Novel clinical phenotypes, drug categorization, and outcome prediction in drug-induced cholestasis: Analysis of a database of 432 patients developed by literature review and machine learning support.

BACKGROUND: Serum transaminases, alkaline phosphatase and bilirubin are common parameters used for DILI diagnosis, classification, and prognosis. However, the relevance of clinical examination, histopathology and drug chemical properties have not been fully investigated. As cholestasis is a frequent and complex DILI manifestation, our goal was to investigate the relevance of clinical features and drug properties to stratify drug-induced cholestasis (DIC) patients, and to develop a prognosis model to identify patients at risk and high-concern drugs. METHODS: DIC-related articles were searched by keywords and Boolean operators in seven databases. Relevant articles were uploaded onto Sysrev, a machine-learning based platform for article review and data extraction.

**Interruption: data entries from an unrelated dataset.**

-- ==== Sys2Proof/Syntax/Waveform.lean ====
section
/-!
DEFINITION. Operands of the waveform chain rows (05_waveform_chain).
-/
namespace Sys2Proof

set_option genSizeOfSpec false
set_option genInjectivity false

/-- WCH_UNIT_SET parameters, Table 05-10. -/
structure WchUnitSet where
  unit : Nat
  stream : Nat
  enable : Bool
  undercoatEn : Bool
  clear : Bool
  fnom60 : Bool
  cls : Nat
  phase : Nat
  outSel : Nat
  trackRef : Nat
  gapFill : Nat
  stepLevel : Nat
  trackMin : BitVec 32
  timeCorrNs : Int
  deriving DecidableEq, Repr

/-- WCH_CMP_SET parameters. -/
structure WchCmpSet where
  cmp : Nat
  qty : Nat
  mode : Nat
  level : BitVec 32
  hyst : BitVec 32
  persist : Nat
  finishOnly : Bool
  deriving DecidableEq, Repr

/-- WCH_CMP_READ parameters. -/
structure WchCmpRead where
  group : Nat
  clear : Bool
  deriving DecidableEq, Repr

/-- WCH_HX_SET parameters. -/
structure WchHxSet where
  hx : Nat
  input : Nat
  unit : Nat
  enable : Bool
  deriving DecidableEq, Repr

end Sys2Proof
end

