-- ==== Sys2Proof/Machine/State/Time.lean ====
section
/-!
DEFINITION. State of the time bases (12_time). A base's mapping is exact: readings are in units of 1 ns ÷ (256 × 10^18) and rates in
10^-18 ÷ 256, in which every servo term of R349 is a whole number.
-/
namespace Sys2Proof.Machine

set_option genSizeOfSpec false

/-- Table 12-1. -/
inductive BaseState where
  | disabled
  | unacquired
  | locked
  | holdover
  deriving DecidableEq, Repr

/-- A foreign master of a PTP port: its latest Announce, when, and how many came in a row. -/
structure Foreign where
  ann : PtpAnnounce
  last : Stamp
  count : Nat
  deriving DecidableEq, Repr

/-- A disciplined base. `anchorT` and `anchorR` are a TB_0 stamp and the exact reading at it; `acq` the consecutive samples of R348 as capture
and offset, `run` the outliers of R350, `agree` the samples of R351, `errs` the latest offsets of R354, `eEntry` the E at entry to
HOLDOVER in ns, none when saturated (R370); `acc` the source's stated accuracy in ns; `tod` a TAI second with the capture it belongs to, none for the next edge of PPS_IN (R361); `leap` whether
the announced leap second is a deletion and the reading at which UTC_OFFSET changes; `leaps` the readings at which it has, newest first, and whether by a
deletion. -/
structure Base where
  set : TbSet
  state : BaseState := .disabled
  anchorT : Stamp := 0
  anchorR : Int := 0
  y : Int := 0
  integral : Int := 0
  acq : List (Stamp × Int) := []
  run : List Int := []
  agree : Nat := 0
  refused : Option Int := none
  errs : List Int := []
  eEntry : Option Frac := some { num := 0, den := 1 }
  acc : Frac := { num := 0, den := 1 }
  holdAt : Stamp := 0
  leftAt : Option Stamp := none
  lastSample : Option Stamp := none
  lastServo : Stamp := 0
  offset : Int := 0
  lastStep : Stamp := 0
  restepped : Bool := false
  tod : Option (Nat × Option Stamp) := none
  irigDst : Nat := 0
  irigTq : Option Nat := none
  utcOffset : Nat := 0
  utcGiven : Bool := false
  leap : Option (Bool × Nat) := none
  leapDir : Bool := false
  leapUntil : Option Stamp := none
  leaps : List (Int × Bool) := []
  deriving DecidableEq, Repr

/-- A PTP instance (R358, R359). -/
structure Ptp where
  set : TbPtpSet
  foreign : Table Foreign := []
  slavePort : Option Nat := none
  keptPort : Option Nat := none
  gm : Option PtpAnnounce := none
  awaited : Option (Nat × Nat × Nat × Stamp) := none
  deriving DecidableEq, Repr

structure TimeSt where
  bases : Table Base := []
  ptp : Table Ptp := []
  ref : TbRefSet := { refSel := 0, rY := 0, rD := 0, xY := 0, xD := 0 }
  extInUse : Bool := false
  extPresent : Bool := false
  ondie : Bool := false
  refclkLost : Bool := false
  ppsBase : Option Nat := none
  ppsHigh : Bool := false
  ppsAt : Stamp := 0
  delays : Table (Nat × Nat) := []
  oldDelays : Table (Stamp × Nat × Nat) := []
  pathDelay : Table Int := []
  cnt : Table W32 := []
  deriving DecidableEq, Repr

end Sys2Proof.Machine
end

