-- ==== Sys2Proof/Machine/Emit.lean ====
section
/-!
DEFINITION. Recording a fault with its reactions, and alarm-class events (16_safety R470 to R478, 14_hosts R428).
-/
namespace Sys2Proof.Machine

/-- The halt of R477: pins low, ports stopped, and only the listed commands served. -/
def State.halt (s : State) (src : Nat) : State :=
  if s.flt.haltSource.isSome then s
  else
    let s1 := { s with
      flt := { s.flt with haltSource := some src }
      pwr := { s.pwr with state := .halted }
      prt := { s.prt with ports := tmap (fun _ x => { x with sending := none }) s.prt.ports } }
    s1.driveAl 0

/-- The sources in service in Stabled: supplies, temperature, tamper, and those of the ERR pair (R492). -/
def stabledSource (src : Nat) : Bool := src ≤ 7 || src == 9 || src == 10 || src == 80

/-- The reaction to a record by its effective severity: row 8 of Table 09-5, and the halt (Table 16-4). -/
def State.react (s : State) (r : FaultRec) : State :=
  let s1 := if r.counts && faultRow8 r.source && 3 ≤ r.effective then s.alcFault else s
  if r.counts && r.effective == 4 then s1.halt r.source else s1

/-- Make one record: no record for a LEVEL source that is already active (R470); then the record, its events and its reactions (R473 to
R478, Table 16-4), with those that it escalates. Answers what the events lead to. -/
def State.record (s : State) (src detail part : Nat) (injected real react : Bool) : State × List Job :=
  match faultClass src with
  | none => (s, [])
  | some cls =>
    if real && faultLevel src && s.flt.active.contains src then (s, [])
    else if s.pwr.state == .stabled && !stabledSource src then (s, [])
    else
      let r := s.faultRecord src cls detail part injected real react
      let s1 := { s with flt := s.flt.push r }
      let all := r :: s1.flt.history.filter (fun q => q.stamp == r.stamp && q.escalated
        && s.flt.history.any (fun x => x.seq + 1 == q.seq && x.stamp == q.stamp && !x.escalated && r.before x))
      let s2 := if real && faultLevel src then { s1 with flt := { s1.flt with active := src :: s1.flt.active } } else s1
      let s4 := all.foldl (fun s q => s.react q) s2
      (s4.refreshErr, all.flatMap s4.faultEvents)

/-- Carry out a job and what it leads to. Six levels are enough: a fault leads to alarm records, those to one backlog record and its
events, and those to the records of FS_74 or FS_75. -/
def State.emit (fuel : Nat) (s : State) (j : Job) : State :=
  match fuel with
  | 0 => s
  | n + 1 =>
    let r := match j with
      | .event p src detail => if alarmWritten src then s.raiseAlarm p src detail else (s.raiseEvent p src detail, [])
      | .fault src detail part injected real react => s.record src detail part injected real react
    r.2.foldl (fun s k => s.emit n k) r.1

/-- A real detection of a source: INJECTED as well while its force bit is set (R483). `part` is 0xFF for a device-wide fault. -/
def State.fault (s : State) (src detail part : Nat) : State :=
  s.emit 8 (.fault src detail part (s.flt.forced.contains src) true false)

/-- An alarm-class event, or CONTRACT_SHED, on partitions. -/
def State.alarm (s : State) (parts : List Nat) (src detail : Nat) : State :=
  parts.foldl (fun s p => s.emit 8 (.event p src detail)) s

/-- A LEVEL source's condition has cleared: it is inactive unless forced, its records lose ACTIVE (R470, R474). -/
def State.faultClear (s : State) (src : Nat) : State :=
  let still := s.flt.forced.contains src
  let mark := fun (r : FaultRec) => if r.source == src then { r with active := still } else r
  ({ s with flt := { s.flt with
      active := s.flt.active.filter (· != src)
      history := s.flt.history.map mark
      unackDisplaced := s.flt.unackDisplaced.map mark } }).refreshErr

/-- The source with a safety partition present, or the one without. -/
def State.bySafety (s : State) (withSafety without : Nat) : Nat := if s.safetyPresent then withSafety else without

/-- Every block that reports one of two sources by SAFETY_PRESENT. -/
def State.faultPair (s : State) (withSafety without detail part : Nat) : State :=
  s.fault (s.bySafety withSafety without) detail part

end Sys2Proof.Machine
end

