-- ==== Sys2Proof/Machine/SourceOps.lean ====
section
/-!
DEFINITION. What a change of a contract, a unit or a group does to the units and metering points that draw on it (05_waveform_chain R149, R150,
06_metering R184).
-/
namespace Sys2Proof.Machine

/-- Event of a unit: source 0x0C0 + n ÷ 4 on the holder, with the type and the unit's place in its group (R180). -/
def State.unitEvent (s : State) (u type : Nat) : State :=
  s.evt [s.holder kindUnit u] (0x0C0 + u / 4) (type + 256 * (u % 4))

/-- Nominal frequency of a unit, in Hz. -/
def WUnit.fnom (u : WUnit) : Nat := if u.set.fnom60 then 60 else 50

/-- A unit that starts: every processing state afresh, f_t at FNOM, and a channel switch at its first sample (R155, R166). -/
def WUnit.start (u : WUnit) : WUnit :=
  { set := u.set, state := .running, fTrack := 1000000 * u.fnom, switches := u.switches, lastSwitch := u.lastSwitch }

/-- A unit that does not run. -/
def WUnit.stop (u : WUnit) : WUnit := { set := u.set, switches := u.switches, lastSwitch := u.lastSwitch }

/-- OUT_RATE allowed for an SV_RATE (Table 05-1). -/
def outRateAllowed (svRate outRate : Nat) : Bool :=
  if svRate == 4000 || svRate == 12800 then [10, 20, 25, 50, 100, 200].contains outRate
  else [10, 12, 15, 20, 25, 30, 50, 60, 100, 120, 200, 240].contains outRate

/-- Decimation R and processing rate Fp of an SV_RATE (Table 05-1). -/
def decimation (svRate : Nat) : Nat := if svRate == 4000 then 5 else if svRate == 12800 then 16 else if svRate == 4800 then 4 else 12
def procRate (svRate : Nat) : Nat := if svRate == 4000 || svRate == 12800 then 800 else 1200

/-- Rate of a sideband tap (R174). -/
def tapRate (svRate : Nat) : Nat := if svRate == 4000 || svRate == 4800 then svRate else svRate / 4

def popCount (n mask : Nat) : Nat := (maskBits n mask).length

def State.svRate (s : State) (stream : Nat) : Nat := ((tget stream s.ing.subs).map (·.svRate)).getD 0

/-- REFUSE_REASON of a setting under a contract (R150): 1 OUT_RATE, 2 OUT_CHANNELS, 0 none. -/
def refuseReason (svRate outSel : Nat) (c : Contract) : Nat :=
  if !outRateAllowed svRate c.outRate then 1 else if c.outChannels < popCount 16 outSel then 2 else 0

/-- Fp of a unit. -/
def State.unitRate (s : State) (u : WUnit) : Nat := procRate (s.svRate u.set.stream)

def State.setUnit (s : State) (n : Nat) (u : WUnit) : State :=
  { s with wch := { s.wch with units := tset n u s.wch.units } }

/-- Whether the stream of a unit has a contract under which the unit runs. A SHED contract keeps it running until its shed takes effect
(R65). -/
def State.unitContract (s : State) (u : WUnit) : Option Contract :=
  match s.contractOf u.set.stream with
  | some (_, c) =>
    if u.set.enable && c.protocol == 3 && (c.isHeld || (u.state == .running && !(u.nextInst.any (fun t => s.shedTakes c t))))
    then some c else none
  | none => none

/-- R149 and R150: a bound unit starts, is refused, or stops with its contract. -/
def State.unitRefresh (s : State) (n : Nat) : State :=
  match tget n s.wch.units with
  | none => s
  | some u =>
    match s.unitContract u with
    | none => if u.state == .idle then s else s.setUnit n u.stop
    | some c =>
      let r := refuseReason (s.svRate u.set.stream) u.set.outSel c
      if r != 0 then
        if u.state == .refused then s else (s.setUnit n { u.stop with state := .refused, reason := r }).unitEvent n 5
      else if u.state == .running then s else s.setUnit n u.start

/-- The unit of a stream, when the stream's contract changes. -/
def State.streamUnit (s : State) (stream : Nat) : State :=
  match s.unitOf stream with
  | some (n, _) => s.unitRefresh n
  | none => s

/-- The source of a metering point is there (R184). -/
def State.meterSource (s : State) (p : NrgPointSet) : Bool :=
  if p.source == 1 then
    match tget p.unit s.wch.units with
    | some u => s.underContract u.set.stream
    | none => false
  else (s.carrierOf p.stream).isSome && ((s.group p.group).any (fun g => g.state == .departing))

/-- The check intervals of the pulse inputs tied to a point are not checked (R195). -/
def State.spoilChecks (s : State) (mp : Nat) : State :=
  { s with nrg := { s.nrg with pis := tmap (fun _ x => if x.set.mp == mp then { x with spoilt := true } else x) s.nrg.pis } }

/-- R184 for one point: SOURCE_LOST is raised when it is entered. -/
def State.meterRefresh (s : State) (n : Nat) : State :=
  match tget n s.nrg.points with
  | none => s
  | some m =>
    if !m.set.enable || m.lost || s.meterSource m.set then s
    else (({ s with nrg := { s.nrg with points := tset n { m with lost := true, running := false } s.nrg.points } }).spoilChecks n).evt
      [s.holder kindMeter n] 0x100 n

/-- R184 for every point. -/
def State.metersRefresh (s : State) : State := (s.nrg.points.map (·.1)).foldl (fun s n => s.meterRefresh n) s

end Sys2Proof.Machine
end

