/-- The admission limit of a cluster (Table 02-3, R59, R62, R68). -/
def State.limit (s : State) (k : Nat) : Nat :=
  if !s.inService k then 0
  else match s.tt.profile with
    | .fixed => 3400000
    | .live => tgetD k 0 s.tt.liveLimit
    | .placement => 0

/-- The cluster of R56: the least committed after adding, the lower index at equality, among those within their limits. -/
def State.chooseCluster (s : State) (cost mask : Nat) (commit : Nat → Nat) (shut : List Nat) : Option (Nat × Nat) :=
  (clusterSet mask).foldl (fun a k =>
    let after := commit k + cost
    if !s.inService k || shut.contains k || s.limit k < after then a
    else match a with
      | none => some (k, after)
      | some b => if after < b.2 then some (k, after) else a) none

/-- What admit of R56 answers: a reason of Table 02-6 with its port, or the cluster with its commitment after. -/
inductive Admission where
  | refused (reason port : Nat)
  | fits (cluster after : Nat)
  deriving DecidableEq, Repr

/-- The conditions of R56, in their order. -/
def State.admission (s : State) (c : Contract) : Admission :=
  if s.tt.basisLost then .refused 7 0
  else if (s.part c.part).capacity < s.shareUsed c.part + c.cost then .refused 5 0
  else match s.chooseCluster c.cost c.clusterMask s.commit [] with
    | none => .refused 1 0
    | some (k, after) =>
      if 65011712 < s.pltCommit + c.bytes then .refused 2 0
      else if 262144 < s.chCommit + c.chans then .refused 8 0
      else if (s.part c.part).platform < s.pltUsed c.part + c.bytes then .refused 6 0
      else match (maskBits 24 c.portMask).find? (fun q => decide (3840 < s.portqUsed q + c.burst + 1)) with
        | some q => .refused 3 q
        | none => if 61440 < s.ingestUsed + c.burst + 1 then .refused 4 0 else .fits k after

/-! ## Changes of state -/

/-- The changes that a slice still to be handed over may have to look behind (04_platform R126), with a new one. -/
def State.contractWas (s : State) (id : Nat) : List ContractWas :=
  { stamp := s.now, id, old := tget id s.tt.contracts } :: s.tt.was.takeWhile (fun x => decide (s.now ≤ x.stamp + 10000000))

def State.setContract (s : State) (id : Nat) (c : Contract) : State :=
  { s with tt := { s.tt with contracts := tset id c s.tt.contracts, was := s.contractWas id } }

/-- Detail of CONTRACT_STATE and CONTRACT_SHED (R77). -/
def contractDetail (id code reason : Nat) : Nat := id + 65536 * code + 16777216 * reason

/-- What a change of a contract's state leads to in other blocks: full house (R130), its waveform unit (R149), metering points (R184). -/
def State.contractChanged (s : State) (c : Contract) : State :=
  ((s.streamUnit c.stream).metersRefresh).houseCheckAll c.groupMask

/-- A contract changes state (Table 02-2); CONTRACT_STATE unless the owning partition's own command did it (R52). -/
def State.contractTo (s : State) (id : Nat) (st : ContractState) (reason : Nat) (told : Bool) : State :=
  match tget id s.tt.contracts with
  | none => s
  | some c =>
    let c' := { c with state := st, reason, change := s.now }
    let s1 := s.setContract id c'
    let s2 := if told then s1.evt [c.part] 0x010 (contractDetail id st.code reason) else s1
    s2.contractChanged c'

/-- CONTRACT_SHED: the contract is SHED, and its items of the instants it takes effect for are cancelled (R64, R65, R332). The shed is due 1 ms
after the record is in the owning partition's ring, or 2 ms after the evaluation when the record is held. -/
def State.shedContract (s : State) (id reason : Nat) : State :=
  match tget id s.tt.contracts with
  | none => s
  | some c =>
    let before := (s.part c.part).ev.prod
    let s1 := s.alarm [c.part] 0x011 (contractDetail id 4 reason)
    let s2 := if c.part == 0 then s1 else s1.alarm [0] 0x011 (contractDetail id 4 reason)
    let written := (s1.part c.part).ev.prod != before
    let c' := { c with state := .shed, reason, change := s.now, shedDue := s.now + (if written then 1000000 else 2000000) }
    let s3 := s2.setContract id c'
    let s4 := { s3 with tt := { s3.tt with shedSeen := true, shedTotal := s3.tt.shedTotal + 1 } }
    (s4.contractChanged c').cancelItems (fun x => x.contract == id && s4.shedTakes c' x.inst)

/-- The record of a shed that was held is written within 1 ms of the evaluation: the shed is then due 1 ms after that (R65). -/
def State.shedReported (s : State) (n : Nat) (r : EvRec) : State :=
  match tget (r.detail % 65536) s.tt.contracts with
  | none => s
  | some c =>
    if r.source == 0x011 && c.state == .shed && c.part == n && c.change == r.first && s.now ≤ c.change + 1000000 then
      let c' := { c with shedDue := s.now + 1000000 }
      let s1 := s.setContract (r.detail % 65536) c'
      s1.cancelItems (fun x => x.contract == r.detail % 65536 && s1.shedTakes c' x.inst)
    else s

/-- A contract is RELEASED: its items are cancelled, its slots freed, its record gone (Table 02-2, R332). -/
def State.freeContract (s : State) (id : Nat) : State :=
  match tget id s.tt.contracts with
  | none => s
  | some c =>
    let s1 := s.cancelItems (fun x => x.contract == id)
    let s2 := { s1 with
      tt := { s1.tt with contracts := tdel id s1.tt.contracts, was := s1.contractWas id }
      plt := { s1.plt with
        slots := tdel id s1.plt.slots
        freed := (s1.now, id, s1.slotsOf id) :: s1.plt.freed.takeWhile (fun x => decide (s1.now ≤ x.1 + 10000000)) } }
    s2.contractChanged c

/-- The number after the last one issued that no record holds, from 65,534 back to 0 (R51). -/
def State.freeId (s : State) : Nat → Nat → Nat
  | 0, n => n
  | f + 1, n => if (tget n s.tt.contracts).isSome then s.freeId f ((n + 1) % 65535) else n

/-- The shedding order of R64: lowest priority, then youngest, then higher number. -/
def shedBefore (a b : Nat × Contract) : Bool :=
  if a.2.priority != b.2.priority then decide (b.2.priority < a.2.priority)
  else if a.2.admitted != b.2.admitted then decide (b.2.admitted < a.2.admitted)
  else decide (b.1 < a.1)

/-- The order of re-placement (R71): priority 0 first, then oldest. -/
def placeBefore (a b : Nat × Contract) : Bool := shedBefore b a

/-- The contracts on a cluster in shedding order. -/
def State.shedOrder (s : State) (k : Nat) : List (Nat × Contract) :=
  sortBy shedBefore (s.heldContracts.filter (fun e => e.2.cluster == k))

/-- R64: shed on one cluster until its commitment is at or below a limit. Answers the number shed. -/
def State.shedDown (s : State) (k limit reason : Nat) : State × Nat :=
  (s.shedOrder k).foldl (fun a e =>
    if a.1.commit k ≤ limit then a else (a.1.shedContract e.1 reason, a.2 + 1)) (s, 0)

/-! ## Placement by load (R68) -/

/-- Measured load of a placed stream over the latest second, in lane-µs/s; `work` holds lane-ns. -/
def State.streamLoad (s : State) (p : PlacedStream) : Nat :=
  ((p.work.filter (fun w => decide (s.now < w.1 + 1000000000))).map (·.2)).sum / 1000

/-- Measured load of a cluster: the work that its cores did in the preceding second, for whichever stream. -/
def State.load (s : State) (k : Nat) : Nat :=
  ((s.hst.loads.filter (fun w => w.cluster == k && decide (s.now < w.at_ + 1000000000))).map (·.ns)).sum / 1000

/-- The in-service cluster of least load, the lower index at equal load. -/
def State.leastLoaded (s : State) (shut : List Nat) : Option Nat :=
  allClusters.foldl (fun a k =>
    if !s.inService k || shut.contains k then a
    else match a with
      | none => some k
      | some b => if s.load k < s.load b then some k else a) none

/-! ## Moving items -/

/-- Take the waiting items that a test selects off a cluster, in order. -/
def State.takeWaiting (s : State) (k : Nat) (sel : Item → Bool) : State × List Item :=
  let c := s.cluster k
  let out := (List.range 4).flatMap (fun p => (c.list p ++ c.buffer p).filter sel)
  let keep := fun (l : List Item) => l.filter (fun x => !sel x)
  if out.isEmpty then (s, [])
  else ((s.setCluster k { c with lists := tmap (fun _ l => keep l) c.lists, holds := tmap (fun _ l => keep l) c.holds }).holdEnds k c, out)

/-- Items go to the tail of their list on the cluster that takes them now, in their own order (R325, R531). -/
def State.rejoinItems (s : State) (l : List Item) : State :=
  l.foldl (fun s x =>
    match s.itemCluster x.contract with
    | some k => (s.join k x).dispatch k
    | none => (s.count .sch 1).withdraw x.stream x.fsn) s

/-- The waiting items of a carrier that has been re-placed from a cluster move with it (R325). -/
def State.moveItems (s : State) (k id : Nat) : State :=
  let r := s.takeWaiting k (fun x => x.contract == id)
  (((List.range 4).foldl (fun s p => s.refill k p) (r.1.rejoinItems r.2)).dispatch k).emitAll

/-- An item goes ahead of every waiting item of its priority on the cluster that takes it now. -/
def State.requeueFirst (s : State) (x : Item) : State :=
  match s.itemCluster x.contract with
  | some j => s.joinFirst j { x with restarted := true, ranOn := none }
  | none => (s.count .sch 1).withdraw x.stream x.fsn

/-- The items in flight on a cluster, with the core that has or had them: on its cores, or completed there and not yet released. -/
def State.inFlightOn (s : State) (k : Nat) : List (Nat × Item) :=
  (s.cluster k).cores.map (fun e => (e.1, e.2.item))
  ++ s.sch.flows.flatMap (fun e => e.2.gate.filterMap (fun x => match x.ranOn with
      | some c => if c.1 == k then some (c.2, x) else none
      | none => none))

/-- Items in flight on a faulted cluster are restarted ahead of every waiting item of their priority, those already cancelled aborted (R335). The cores were busy
until now (R338). -/
def State.restartItems (s : State) (k : Nat) : State :=
  let run := s.inFlightOn k
  let s1 := s.modCluster k (fun c => { c with
    cores := []
    busy := c.cores.map (fun e => { core := e.1, start := e.2.start, stop := s.now }) ++ c.busy.filter (fun b => decide (s.now < b.stop + 100000000)) })
  let s1 : State := { s1 with sch := { s1.sch with flows := tmap (fun _ f =>
    { f with gate := f.gate.filter (fun x => !x.ranOn.any (fun c => c.1 == k)) }) s1.sch.flows } }
  let dead := run.filter (fun e => e.2.cancelled)
  let live := run.filter (fun e => !e.2.cancelled)
  let s2 := dead.foldl (fun s e => ((s.count .sch 2).trace 5 k e.1 e.2).withdraw e.2.stream e.2.fsn) s1
  if live.isEmpty then s2
  else
    let s3 := live.foldl (fun s e => (s.trace 6 k e.1 e.2).count .sch 3) s2
    let order := (sortBy (fun a b => itemBefore b.2 a.2) live).map (·.2)
    let s4 := order.foldl (fun s x => s.requeueFirst x) s3
    let s5 := allClusters.foldl (fun s j => s.dispatch j) s4
    ({ s5 with sch := { s5.sch with restartSeen := true } }).evt s5.observers 0x1E1 (live.length % 65536)

/-! ## Removing a cluster -/

/-- Re-place a list of contracts without committing: each with the cluster it would take; none when one does not fit (R71). -/
def State.trialPlace (s : State) (k : Nat) : List (Nat × Contract) → (Nat → Nat) → Option (List (Nat × Contract × Nat))
  | [], _ => some []
  | e :: r, commit =>
    match s.chooseCluster e.2.cost e.2.clusterMask commit [k] with
    | none => none
    | some (j, after) => (s.trialPlace k r (fun i => if i == j then after else commit i)).map ((e.1, e.2, j) :: ·)

/-- R72: shed one after another until the rest can be re-placed. Answers the moves and the sheds. -/
def State.planRemoval (s : State) (k : Nat) : Nat → List (Nat × Contract) → List (Nat × Contract) →
    List (Nat × Contract × Nat) × List (Nat × Contract)
  | 0, _, shed => ([], shed.reverse)
  | f + 1, affected, shed =>
    match s.trialPlace k (sortBy placeBefore affected) s.commit with
    | some moves => (moves, shed.reverse)
    | none =>
      match sortBy shedBefore affected with
      | [] => ([], shed.reverse)
      | e :: _ => s.planRemoval k f (affected.filter (fun x => x.1 != e.1)) (e :: shed)

/-- The outcome of a removal, in advance: moves and sheds. -/
def State.removalPlan (s : State) (k : Nat) : List (Nat × Contract × Nat) × List (Nat × Contract) :=
  let aff := s.heldContracts.filter (fun e => e.2.cluster == k)
  s.planRemoval k (aff.length + 1) aff []

/-- Re-place one contract (R71): state, stamp and identity kept, CONTRACT_STATE with reason 8. -/
def State.replaceContract (s : State) (id : Nat) (c : Contract) (k : Nat) : State :=
  (s.setContract id { c with cluster := k, reason := 8, change := s.now }).evt [c.part] 0x010 (contractDetail id c.state.code 8)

Demographic, clinical, biochemical, and liver histopathological data were collected. Drug properties were obtained from databases or QSAR modelling. Statistical analyses and logistic regressions were performed. RESULTS: Data from 432 DIC patients associated with 52 drugs were collected. Fibrosis strongly associated with fatality, whereas canalicular paucity and ALP associated with chronicity. Drugs causing cholestasis clustered in three major groups. The pure cholestatic pattern divided into two subphenotypes with differences in prognosis, canalicular paucity, fibrosis, ALP and bilirubin. A predictive model of DIC outcome based on non-invasive parameters and drug properties was developed. Results demonstrate that physicochemical (pKa-a) and pharmacokinetic (bioavailability, CYP2C9) attributes impinged on the DIC phenotype and allowed the identification of high-concern drugs. CONCLUSIONS: We identified novel associations among DIC manifestations and disclosed novel DIC subphenotypes with specific clinical and chemical traits. The developed predictive DIC outcome model could facilitate DIC prognosis in clinical practice and drug categorization.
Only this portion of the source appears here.